● Task to complete:
I need the lines below from the one with "colour byte under the reference strategy (R123). -/" down to the one with "intro g c _ hq hc bt st p" reproduced exactly, both ends included, and nothing else.

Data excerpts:
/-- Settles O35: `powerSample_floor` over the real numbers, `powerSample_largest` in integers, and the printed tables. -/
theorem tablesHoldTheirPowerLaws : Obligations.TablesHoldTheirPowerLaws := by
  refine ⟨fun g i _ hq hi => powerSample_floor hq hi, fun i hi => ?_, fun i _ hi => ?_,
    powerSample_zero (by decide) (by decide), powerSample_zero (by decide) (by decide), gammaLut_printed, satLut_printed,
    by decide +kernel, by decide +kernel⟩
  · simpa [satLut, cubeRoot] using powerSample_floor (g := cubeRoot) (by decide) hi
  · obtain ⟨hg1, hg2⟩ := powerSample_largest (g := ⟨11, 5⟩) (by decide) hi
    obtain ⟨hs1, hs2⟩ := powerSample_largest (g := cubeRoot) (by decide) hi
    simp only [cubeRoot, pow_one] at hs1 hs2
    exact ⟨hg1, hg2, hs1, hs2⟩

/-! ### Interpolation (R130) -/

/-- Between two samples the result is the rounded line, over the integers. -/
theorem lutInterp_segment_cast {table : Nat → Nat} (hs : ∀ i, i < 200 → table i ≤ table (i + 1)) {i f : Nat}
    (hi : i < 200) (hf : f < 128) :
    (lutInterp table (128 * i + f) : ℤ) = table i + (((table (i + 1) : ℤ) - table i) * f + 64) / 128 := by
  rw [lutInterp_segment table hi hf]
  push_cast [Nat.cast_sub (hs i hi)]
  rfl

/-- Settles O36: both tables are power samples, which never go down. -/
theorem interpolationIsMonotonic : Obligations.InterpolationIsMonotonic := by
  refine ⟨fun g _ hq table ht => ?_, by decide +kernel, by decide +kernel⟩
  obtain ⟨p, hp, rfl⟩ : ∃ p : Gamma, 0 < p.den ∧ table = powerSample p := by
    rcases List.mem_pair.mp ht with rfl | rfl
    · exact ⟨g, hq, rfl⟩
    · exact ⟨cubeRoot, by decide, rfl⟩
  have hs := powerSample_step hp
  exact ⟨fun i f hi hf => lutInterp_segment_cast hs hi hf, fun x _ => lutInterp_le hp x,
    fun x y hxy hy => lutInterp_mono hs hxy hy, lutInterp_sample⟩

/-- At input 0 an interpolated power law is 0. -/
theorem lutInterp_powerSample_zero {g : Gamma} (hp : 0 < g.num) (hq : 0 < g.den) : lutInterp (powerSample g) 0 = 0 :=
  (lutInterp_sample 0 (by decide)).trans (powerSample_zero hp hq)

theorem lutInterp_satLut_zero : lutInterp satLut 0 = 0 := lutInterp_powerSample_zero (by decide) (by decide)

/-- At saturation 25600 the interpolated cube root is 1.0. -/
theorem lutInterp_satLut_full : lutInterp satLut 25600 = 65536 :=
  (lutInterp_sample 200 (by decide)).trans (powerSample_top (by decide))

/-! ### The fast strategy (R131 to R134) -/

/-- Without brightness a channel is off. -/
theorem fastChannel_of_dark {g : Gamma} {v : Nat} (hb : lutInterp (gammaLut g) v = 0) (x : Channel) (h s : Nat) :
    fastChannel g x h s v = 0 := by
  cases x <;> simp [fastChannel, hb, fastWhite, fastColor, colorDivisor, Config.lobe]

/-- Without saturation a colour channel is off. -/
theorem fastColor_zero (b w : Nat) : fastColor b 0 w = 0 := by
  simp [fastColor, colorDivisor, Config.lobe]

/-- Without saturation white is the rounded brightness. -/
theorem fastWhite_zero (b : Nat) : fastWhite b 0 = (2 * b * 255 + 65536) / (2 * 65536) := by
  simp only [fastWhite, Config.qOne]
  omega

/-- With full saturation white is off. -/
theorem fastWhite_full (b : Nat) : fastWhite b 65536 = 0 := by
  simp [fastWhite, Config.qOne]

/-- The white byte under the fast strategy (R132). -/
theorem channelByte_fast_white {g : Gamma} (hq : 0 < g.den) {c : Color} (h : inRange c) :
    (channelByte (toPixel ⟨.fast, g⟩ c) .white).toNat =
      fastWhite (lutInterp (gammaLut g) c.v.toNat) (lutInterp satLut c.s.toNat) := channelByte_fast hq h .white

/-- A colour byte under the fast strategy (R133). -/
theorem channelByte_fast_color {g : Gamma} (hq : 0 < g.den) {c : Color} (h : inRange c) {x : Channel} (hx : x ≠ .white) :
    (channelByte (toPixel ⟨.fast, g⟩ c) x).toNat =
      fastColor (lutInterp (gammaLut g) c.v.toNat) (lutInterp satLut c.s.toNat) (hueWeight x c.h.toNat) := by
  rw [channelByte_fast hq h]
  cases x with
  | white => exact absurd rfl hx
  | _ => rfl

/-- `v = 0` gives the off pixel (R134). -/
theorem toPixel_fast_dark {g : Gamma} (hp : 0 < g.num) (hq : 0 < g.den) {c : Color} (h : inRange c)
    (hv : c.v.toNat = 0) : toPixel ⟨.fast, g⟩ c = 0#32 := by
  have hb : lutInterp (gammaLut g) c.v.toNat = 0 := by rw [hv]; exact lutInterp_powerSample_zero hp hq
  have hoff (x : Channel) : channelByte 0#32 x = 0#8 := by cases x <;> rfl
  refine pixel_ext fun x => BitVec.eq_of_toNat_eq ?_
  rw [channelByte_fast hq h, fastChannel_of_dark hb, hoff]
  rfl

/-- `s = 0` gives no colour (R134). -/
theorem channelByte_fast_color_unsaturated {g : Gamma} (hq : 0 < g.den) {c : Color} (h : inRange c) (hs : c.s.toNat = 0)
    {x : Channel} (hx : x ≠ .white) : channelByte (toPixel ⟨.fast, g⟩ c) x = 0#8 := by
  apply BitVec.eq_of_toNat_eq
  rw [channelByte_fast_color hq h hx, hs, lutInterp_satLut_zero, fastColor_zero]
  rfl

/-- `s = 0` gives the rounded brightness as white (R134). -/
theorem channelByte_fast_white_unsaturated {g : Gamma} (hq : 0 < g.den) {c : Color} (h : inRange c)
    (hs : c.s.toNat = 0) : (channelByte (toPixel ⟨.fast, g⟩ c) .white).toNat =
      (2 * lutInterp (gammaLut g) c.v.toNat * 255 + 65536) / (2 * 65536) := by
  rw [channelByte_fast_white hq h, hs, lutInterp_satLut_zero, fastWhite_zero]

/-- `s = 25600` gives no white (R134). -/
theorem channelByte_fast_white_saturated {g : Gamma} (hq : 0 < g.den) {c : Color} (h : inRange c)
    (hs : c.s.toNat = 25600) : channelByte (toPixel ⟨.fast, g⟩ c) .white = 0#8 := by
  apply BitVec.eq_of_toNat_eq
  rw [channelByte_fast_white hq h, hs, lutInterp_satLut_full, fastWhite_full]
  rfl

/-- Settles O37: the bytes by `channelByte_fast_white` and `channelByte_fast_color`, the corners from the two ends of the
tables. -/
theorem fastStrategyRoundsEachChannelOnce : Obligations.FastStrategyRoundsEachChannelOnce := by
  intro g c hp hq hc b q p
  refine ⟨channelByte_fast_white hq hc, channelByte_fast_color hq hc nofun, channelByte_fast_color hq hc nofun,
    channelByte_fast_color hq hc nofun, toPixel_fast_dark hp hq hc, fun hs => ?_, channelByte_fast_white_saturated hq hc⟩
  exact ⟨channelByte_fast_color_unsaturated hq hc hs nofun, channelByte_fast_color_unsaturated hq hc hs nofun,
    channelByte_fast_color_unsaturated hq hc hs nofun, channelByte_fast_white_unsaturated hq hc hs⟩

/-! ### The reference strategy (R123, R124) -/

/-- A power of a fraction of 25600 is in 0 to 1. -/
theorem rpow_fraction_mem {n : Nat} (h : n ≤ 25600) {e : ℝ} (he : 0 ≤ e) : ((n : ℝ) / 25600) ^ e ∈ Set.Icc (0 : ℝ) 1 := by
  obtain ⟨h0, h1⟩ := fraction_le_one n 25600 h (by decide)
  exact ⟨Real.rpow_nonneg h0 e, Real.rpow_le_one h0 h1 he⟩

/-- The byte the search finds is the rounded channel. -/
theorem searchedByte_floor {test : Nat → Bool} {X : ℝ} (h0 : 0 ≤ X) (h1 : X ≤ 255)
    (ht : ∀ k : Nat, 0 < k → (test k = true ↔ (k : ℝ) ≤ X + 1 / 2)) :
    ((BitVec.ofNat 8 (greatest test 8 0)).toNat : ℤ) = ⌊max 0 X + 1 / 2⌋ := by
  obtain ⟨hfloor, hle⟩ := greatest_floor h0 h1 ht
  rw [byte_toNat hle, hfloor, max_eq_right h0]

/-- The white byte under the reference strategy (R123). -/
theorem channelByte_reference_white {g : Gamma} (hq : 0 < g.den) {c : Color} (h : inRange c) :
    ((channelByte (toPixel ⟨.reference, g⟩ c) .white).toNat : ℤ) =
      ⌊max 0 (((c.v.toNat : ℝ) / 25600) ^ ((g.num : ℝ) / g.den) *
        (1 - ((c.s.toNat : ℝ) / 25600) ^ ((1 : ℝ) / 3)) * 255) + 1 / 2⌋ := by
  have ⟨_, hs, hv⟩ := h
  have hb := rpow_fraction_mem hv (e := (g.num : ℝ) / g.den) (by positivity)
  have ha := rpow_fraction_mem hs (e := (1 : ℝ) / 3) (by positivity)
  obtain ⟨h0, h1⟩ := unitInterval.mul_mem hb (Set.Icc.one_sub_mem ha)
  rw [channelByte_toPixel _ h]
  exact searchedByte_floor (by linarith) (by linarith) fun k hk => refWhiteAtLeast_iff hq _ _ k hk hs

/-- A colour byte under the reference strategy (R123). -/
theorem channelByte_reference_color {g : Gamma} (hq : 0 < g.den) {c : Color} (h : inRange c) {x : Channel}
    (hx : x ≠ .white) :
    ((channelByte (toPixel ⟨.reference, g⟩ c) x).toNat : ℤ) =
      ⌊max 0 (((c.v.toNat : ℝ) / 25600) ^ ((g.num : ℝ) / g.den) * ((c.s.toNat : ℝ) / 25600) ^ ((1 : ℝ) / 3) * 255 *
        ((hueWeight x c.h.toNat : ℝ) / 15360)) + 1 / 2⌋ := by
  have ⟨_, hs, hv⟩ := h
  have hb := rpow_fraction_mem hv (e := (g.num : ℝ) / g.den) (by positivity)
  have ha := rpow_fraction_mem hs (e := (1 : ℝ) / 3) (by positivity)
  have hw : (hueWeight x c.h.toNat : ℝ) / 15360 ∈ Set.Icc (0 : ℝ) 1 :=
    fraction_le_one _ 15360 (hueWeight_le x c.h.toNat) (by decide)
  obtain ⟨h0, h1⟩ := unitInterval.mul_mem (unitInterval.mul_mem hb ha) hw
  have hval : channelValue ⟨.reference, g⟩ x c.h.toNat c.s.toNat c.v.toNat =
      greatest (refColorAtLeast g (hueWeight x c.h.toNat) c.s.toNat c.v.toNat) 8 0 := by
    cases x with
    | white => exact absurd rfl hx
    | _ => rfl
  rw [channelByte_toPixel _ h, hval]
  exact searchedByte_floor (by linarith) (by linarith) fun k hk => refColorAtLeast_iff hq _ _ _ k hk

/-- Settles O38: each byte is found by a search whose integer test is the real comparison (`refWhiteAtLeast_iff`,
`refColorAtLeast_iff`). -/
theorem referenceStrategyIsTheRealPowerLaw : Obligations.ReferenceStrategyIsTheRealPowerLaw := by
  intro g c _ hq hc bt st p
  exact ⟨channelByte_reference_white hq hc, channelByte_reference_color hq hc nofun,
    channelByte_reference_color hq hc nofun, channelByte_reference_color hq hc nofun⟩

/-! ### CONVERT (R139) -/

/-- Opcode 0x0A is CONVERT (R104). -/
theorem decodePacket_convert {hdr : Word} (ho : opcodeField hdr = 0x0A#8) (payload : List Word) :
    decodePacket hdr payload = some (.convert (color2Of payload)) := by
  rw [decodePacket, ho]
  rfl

● Reply:
/-- A colour byte under the reference strategy (R123). -/
theorem channelByte_reference_color {g : Gamma} (hq : 0 < g.den) {c : Color} (h : inRange c) {x : Channel}
    (hx : x ≠ .white) :
    ((channelByte (toPixel ⟨.reference, g⟩ c) x).toNat : ℤ) =
      ⌊max 0 (((c.v.toNat : ℝ) / 25600) ^ ((g.num : ℝ) / g.den) * ((c.s.toNat : ℝ) / 25600) ^ ((1 : ℝ) / 3) * 255 *
        ((hueWeight x c.h.toNat : ℝ) / 15360)) + 1 / 2⌋ := by
  have ⟨_, hs, hv⟩ := h
  have hb := rpow_fraction_mem hv (e := (g.num : ℝ) / g.den) (by positivity)
  have ha := rpow_fraction_mem hs (e := (1 : ℝ) / 3) (by positivity)
  have hw : (hueWeight x c.h.toNat : ℝ) / 15360 ∈ Set.Icc (0 : ℝ) 1 :=
    fraction_le_one _ 15360 (hueWeight_le x c.h.toNat) (by decide)
  obtain ⟨h0, h1⟩ := unitInterval.mul_mem (unitInterval.mul_mem hb ha) hw
  have hval : channelValue ⟨.reference, g⟩ x c.h.toNat c.s.toNat c.v.toNat =
      greatest (refColorAtLeast g (hueWeight x c.h.toNat) c.s.toNat c.v.toNat) 8 0 := by
    cases x with
    | white => exact absurd rfl hx
    | _ => rfl
  rw [channelByte_toPixel _ h, hval]
  exact searchedByte_floor (by linarith) (by linarith) fun k hk => refColorAtLeast_iff hq _ _ _ k hk

/-- Settles O38: each byte is found by a search whose integer test is the real comparison (`refWhiteAtLeast_iff`,
`refColorAtLeast_iff`). -/
theorem referenceStrategyIsTheRealPowerLaw : Obligations.ReferenceStrategyIsTheRealPowerLaw := by
  intro g c _ hq hc bt st p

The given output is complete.